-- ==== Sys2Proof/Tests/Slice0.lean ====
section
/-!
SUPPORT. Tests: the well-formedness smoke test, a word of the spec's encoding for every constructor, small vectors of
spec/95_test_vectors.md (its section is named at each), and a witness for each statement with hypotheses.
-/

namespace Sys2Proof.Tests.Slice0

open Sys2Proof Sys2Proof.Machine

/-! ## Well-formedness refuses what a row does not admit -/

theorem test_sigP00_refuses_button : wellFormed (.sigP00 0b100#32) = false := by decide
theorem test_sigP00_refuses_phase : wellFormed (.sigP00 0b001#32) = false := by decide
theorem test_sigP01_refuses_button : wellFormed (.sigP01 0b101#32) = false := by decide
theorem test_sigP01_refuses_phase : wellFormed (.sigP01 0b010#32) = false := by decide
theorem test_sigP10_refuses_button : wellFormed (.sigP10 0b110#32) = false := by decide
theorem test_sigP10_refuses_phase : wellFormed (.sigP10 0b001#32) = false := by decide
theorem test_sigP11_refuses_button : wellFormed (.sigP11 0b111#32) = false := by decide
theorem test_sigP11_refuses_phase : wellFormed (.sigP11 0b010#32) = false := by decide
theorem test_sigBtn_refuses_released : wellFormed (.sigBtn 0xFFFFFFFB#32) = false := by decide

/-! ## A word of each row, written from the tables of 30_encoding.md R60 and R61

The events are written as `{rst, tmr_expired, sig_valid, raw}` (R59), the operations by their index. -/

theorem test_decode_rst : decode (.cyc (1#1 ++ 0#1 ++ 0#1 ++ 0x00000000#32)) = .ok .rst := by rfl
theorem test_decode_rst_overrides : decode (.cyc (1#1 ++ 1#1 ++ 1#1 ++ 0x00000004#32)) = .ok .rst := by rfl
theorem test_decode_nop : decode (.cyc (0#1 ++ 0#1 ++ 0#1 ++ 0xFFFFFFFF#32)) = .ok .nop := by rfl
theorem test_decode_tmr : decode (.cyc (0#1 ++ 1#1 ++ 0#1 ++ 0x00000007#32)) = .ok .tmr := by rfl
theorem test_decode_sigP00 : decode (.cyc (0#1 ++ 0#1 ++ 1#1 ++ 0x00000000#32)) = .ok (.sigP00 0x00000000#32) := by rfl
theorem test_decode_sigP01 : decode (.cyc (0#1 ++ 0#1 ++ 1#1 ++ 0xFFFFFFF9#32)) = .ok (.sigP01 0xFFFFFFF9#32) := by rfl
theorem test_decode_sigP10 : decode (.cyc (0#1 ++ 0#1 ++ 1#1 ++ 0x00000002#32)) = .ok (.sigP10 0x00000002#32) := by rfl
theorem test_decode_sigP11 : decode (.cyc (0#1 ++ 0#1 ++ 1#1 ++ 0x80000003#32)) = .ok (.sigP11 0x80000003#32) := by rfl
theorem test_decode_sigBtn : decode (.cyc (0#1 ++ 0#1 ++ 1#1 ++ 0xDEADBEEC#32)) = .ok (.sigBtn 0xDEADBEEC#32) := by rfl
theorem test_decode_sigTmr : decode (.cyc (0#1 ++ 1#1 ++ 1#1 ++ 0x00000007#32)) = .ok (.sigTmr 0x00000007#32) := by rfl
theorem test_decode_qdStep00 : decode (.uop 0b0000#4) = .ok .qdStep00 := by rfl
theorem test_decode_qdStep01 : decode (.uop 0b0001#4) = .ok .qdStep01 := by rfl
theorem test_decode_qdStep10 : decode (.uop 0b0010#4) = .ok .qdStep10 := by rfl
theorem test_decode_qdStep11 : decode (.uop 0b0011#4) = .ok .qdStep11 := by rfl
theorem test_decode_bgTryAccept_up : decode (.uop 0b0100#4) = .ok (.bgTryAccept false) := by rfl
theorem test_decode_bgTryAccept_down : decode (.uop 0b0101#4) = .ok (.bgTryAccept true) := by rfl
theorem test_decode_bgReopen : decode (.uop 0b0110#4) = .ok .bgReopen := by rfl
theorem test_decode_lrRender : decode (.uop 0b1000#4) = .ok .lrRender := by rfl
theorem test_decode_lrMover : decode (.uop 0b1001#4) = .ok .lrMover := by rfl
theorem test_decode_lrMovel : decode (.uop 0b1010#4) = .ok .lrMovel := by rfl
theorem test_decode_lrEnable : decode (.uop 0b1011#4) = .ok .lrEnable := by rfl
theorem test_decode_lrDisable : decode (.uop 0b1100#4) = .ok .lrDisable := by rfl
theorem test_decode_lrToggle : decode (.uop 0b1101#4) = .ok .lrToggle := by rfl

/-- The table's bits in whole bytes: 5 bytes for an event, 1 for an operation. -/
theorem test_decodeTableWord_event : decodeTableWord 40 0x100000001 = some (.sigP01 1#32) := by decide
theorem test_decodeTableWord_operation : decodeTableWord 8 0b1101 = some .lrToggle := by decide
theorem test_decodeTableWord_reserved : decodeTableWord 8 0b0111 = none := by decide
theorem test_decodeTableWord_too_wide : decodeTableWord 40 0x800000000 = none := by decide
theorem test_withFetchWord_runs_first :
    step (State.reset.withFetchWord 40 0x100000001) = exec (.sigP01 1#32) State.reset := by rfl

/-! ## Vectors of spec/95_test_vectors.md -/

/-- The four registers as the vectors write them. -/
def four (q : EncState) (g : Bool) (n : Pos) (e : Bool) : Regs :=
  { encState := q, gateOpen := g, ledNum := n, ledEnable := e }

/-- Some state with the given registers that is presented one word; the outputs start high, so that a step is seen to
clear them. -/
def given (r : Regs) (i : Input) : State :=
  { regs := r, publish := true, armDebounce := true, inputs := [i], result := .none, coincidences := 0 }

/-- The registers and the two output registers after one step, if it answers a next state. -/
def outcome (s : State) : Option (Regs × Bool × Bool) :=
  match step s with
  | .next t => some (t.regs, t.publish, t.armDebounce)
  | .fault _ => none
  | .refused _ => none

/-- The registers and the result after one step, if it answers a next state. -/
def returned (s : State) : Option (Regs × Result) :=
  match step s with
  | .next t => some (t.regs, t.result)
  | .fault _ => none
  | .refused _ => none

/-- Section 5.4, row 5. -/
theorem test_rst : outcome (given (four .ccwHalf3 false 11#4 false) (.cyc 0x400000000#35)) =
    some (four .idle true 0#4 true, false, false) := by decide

_ _ _ _ _

- THE TASK
Produce the material again exactly as it is shown above.

- ANSWER TO THE PROBLEM
-- ==== Sys2Proof/Tests/Slice0.lean ====
section
/-!
SUPPORT. Tests: the well-formedness smoke test, a word of the spec's encoding for every constructor, small vectors of
spec/95_test_vectors.md (its section is named at each), and a witness for each statement with hypotheses.
-/

namespace Sys2Proof.Tests.Slice0

open Sys2Proof Sys2Proof.Machine

/-! ## Well-formedness refuses what a row does not admit -/

theorem test_sigP00_refuses_button : wellFormed (.sigP00 0b100#32) = false := by decide
theorem test_sigP00_refuses_phase : wellFormed (.sigP00 0b001#32) = false := by decide
theorem test_sigP01_refuses_button : wellFormed (.sigP01 0b101#32) = false := by decide
theorem test_sigP01_refuses_phase : wellFormed (.sigP01 0b010#32) = false := by decide
theorem test_sigP10_refuses_button : wellFormed (.sigP10 0b110#32) = false := by decide
theorem test_sigP10_refuses_phase : wellFormed (.sigP10 0b001#32) = false := by decide
theorem test_sigP11_refuses_button : wellFormed (.sigP11 0b111#32) = false := by decide
theorem test_sigP11_refuses_phase : wellFormed (.sigP11 0b010#32) = false := by decide
theorem test_sigBtn_refuses_released : wellFormed (.sigBtn 0xFFFFFFFB#32) = false := by decide

/-! ## A word of each row, written from the tables of 30_encoding.md R60 and R61

The events are written as `{rst, tmr_expired, sig_valid, raw}` (R59), the operations by their index. -/

theorem test_decode_rst : decode (.cyc (1#1 ++ 0#1 ++ 0#1 ++ 0x00000000#32)) = .ok .rst := by rfl
theorem test_decode_rst_overrides : decode (.cyc (1#1 ++ 1#1 ++ 1#1 ++ 0x00000004#32)) = .ok .rst := by rfl
theorem test_decode_nop : decode (.cyc (0#1 ++ 0#1 ++ 0#1 ++ 0xFFFFFFFF#32)) = .ok .nop := by rfl
theorem test_decode_tmr : decode (.cyc (0#1 ++ 1#1 ++ 0#1 ++ 0x00000007#32)) = .ok .tmr := by rfl
theorem test_decode_sigP00 : decode (.cyc (0#1 ++ 0#1 ++ 1#1 ++ 0x00000000#32)) = .ok (.sigP00 0x00000000#32) := by rfl
theorem test_decode_sigP01 : decode (.cyc (0#1 ++ 0#1 ++ 1#1 ++ 0xFFFFFFF9#32)) = .ok (.sigP01 0xFFFFFFF9#32) := by rfl
theorem test_decode_sigP10 : decode (.cyc (0#1 ++ 0#1 ++ 1#1 ++ 0x00000002#32)) = .ok (.sigP10 0x00000002#32) := by rfl
theorem test_decode_sigP11 : decode (.cyc (0#1 ++ 0#1 ++ 1#1 ++ 0x80000003#32)) = .ok (.sigP11 0x80000003#32) := by rfl
theorem test_decode_sigBtn : decode (.cyc (0#1 ++ 0#1 ++ 1#1 ++ 0xDEADBEEC#32)) = .ok (.sigBtn 0xDEADBEEC#32) := by rfl
theorem test_decode_sigTmr : decode (.cyc (0#1 ++ 1#1 ++ 1#1 ++ 0x00000007#32)) = .ok (.sigTmr 0x00000007#32) := by rfl
theorem test_decode_qdStep00 : decode (.uop 0b0000#4) = .ok .qdStep00 := by rfl
theorem test_decode_qdStep01 : decode (.uop 0b0001#4) = .ok .qdStep01 := by rfl
theorem test_decode_qdStep10 : decode (.uop 0b0010#4) = .ok .qdStep10 := by rfl
theorem test_decode_qdStep11 : decode (.uop 0b0011#4) = .ok .qdStep11 := by rfl
theorem test_decode_bgTryAccept_up : decode (.uop 0b0100#4) = .ok (.bgTryAccept false) := by rfl
theorem test_decode_bgTryAccept_down : decode (.uop 0b0101#4) = .ok (.bgTryAccept true) := by rfl
theorem test_decode_bgReopen : decode (.uop 0b0110#4) = .ok .bgReopen := by rfl
theorem test_decode_lrRender : decode (.uop 0b1000#4) = .ok .lrRender := by rfl
theorem test_decode_lrMover : decode (.uop 0b1001#4) = .ok .lrMover := by rfl
theorem test_decode_lrMovel : decode (.uop 0b1010#4) = .ok .lrMovel := by rfl
theorem test_decode_lrEnable : decode (.uop 0b1011#4) = .ok .lrEnable := by rfl
theorem test_decode_lrDisable : decode (.uop 0b1100#4) = .ok .lrDisable := by rfl
theorem test_decode_lrToggle : decode (.uop 0b1101#4) = .ok .lrToggle := by rfl

/-- The table's bits in whole bytes: 5 bytes for an event, 1 for an operation. -/
theorem test_decodeTableWord_event : decodeTableWord 40 0x100000001 = some (.sigP01 1#32) := by decide
theorem test_decodeTableWord_operation : decodeTableWord 8 0b1101 = some .lrToggle := by decide
theorem test_decodeTableWord_reserved : decodeTableWord 8 0b0111 = none := by decide
theorem test_decodeTableWord_too_wide : decodeTableWord 40 0x800000000 = none := by decide
theorem test_withFetchWord_runs_first :
    step (State.reset.withFetchWord 40 0x100000001) = exec (.sigP01 1#32) State.reset := by rfl

/-! ## Vectors of spec/95_test_vectors.md -/

/-- The four registers as the vectors write them. -/
def four (q : EncState) (g : Bool) (n : Pos) (e : Bool) : Regs :=
  { encState := q, gateOpen := g, ledNum := n, ledEnable := e }

/-- Some state with the given registers that is presented one word; the outputs start high, so that a step is seen to
clear them. -/
def given (r : Regs) (i : Input) : State :=
  { regs := r, publish := true, armDebounce := true, inputs := [i], result := .none, coincidences := 0 }

/-- The registers and the two output registers after one step, if it answers a next state. -/
def outcome (s : State) : Option (Regs × Bool × Bool) :=
  match step s with
  | .next t => some (t.regs, t.publish, t.armDebounce)
  | .fault _ => none
  | .refused _ => none

/-- The registers and the result after one step, if it answers a next state. -/
def returned (s : State) : Option (Regs × Result) :=
  match step s with
  | .next t => some (t.regs, t.result)
  | .fault _ => none
  | .refused _ => none

/-- Section 5.4, row 5. -/
theorem test_rst : outcome (given (four .ccwHalf3 false 11#4 false) (.cyc 0x400000000#35)) =
    some (four .idle true 0#4 true, false, false) := by decide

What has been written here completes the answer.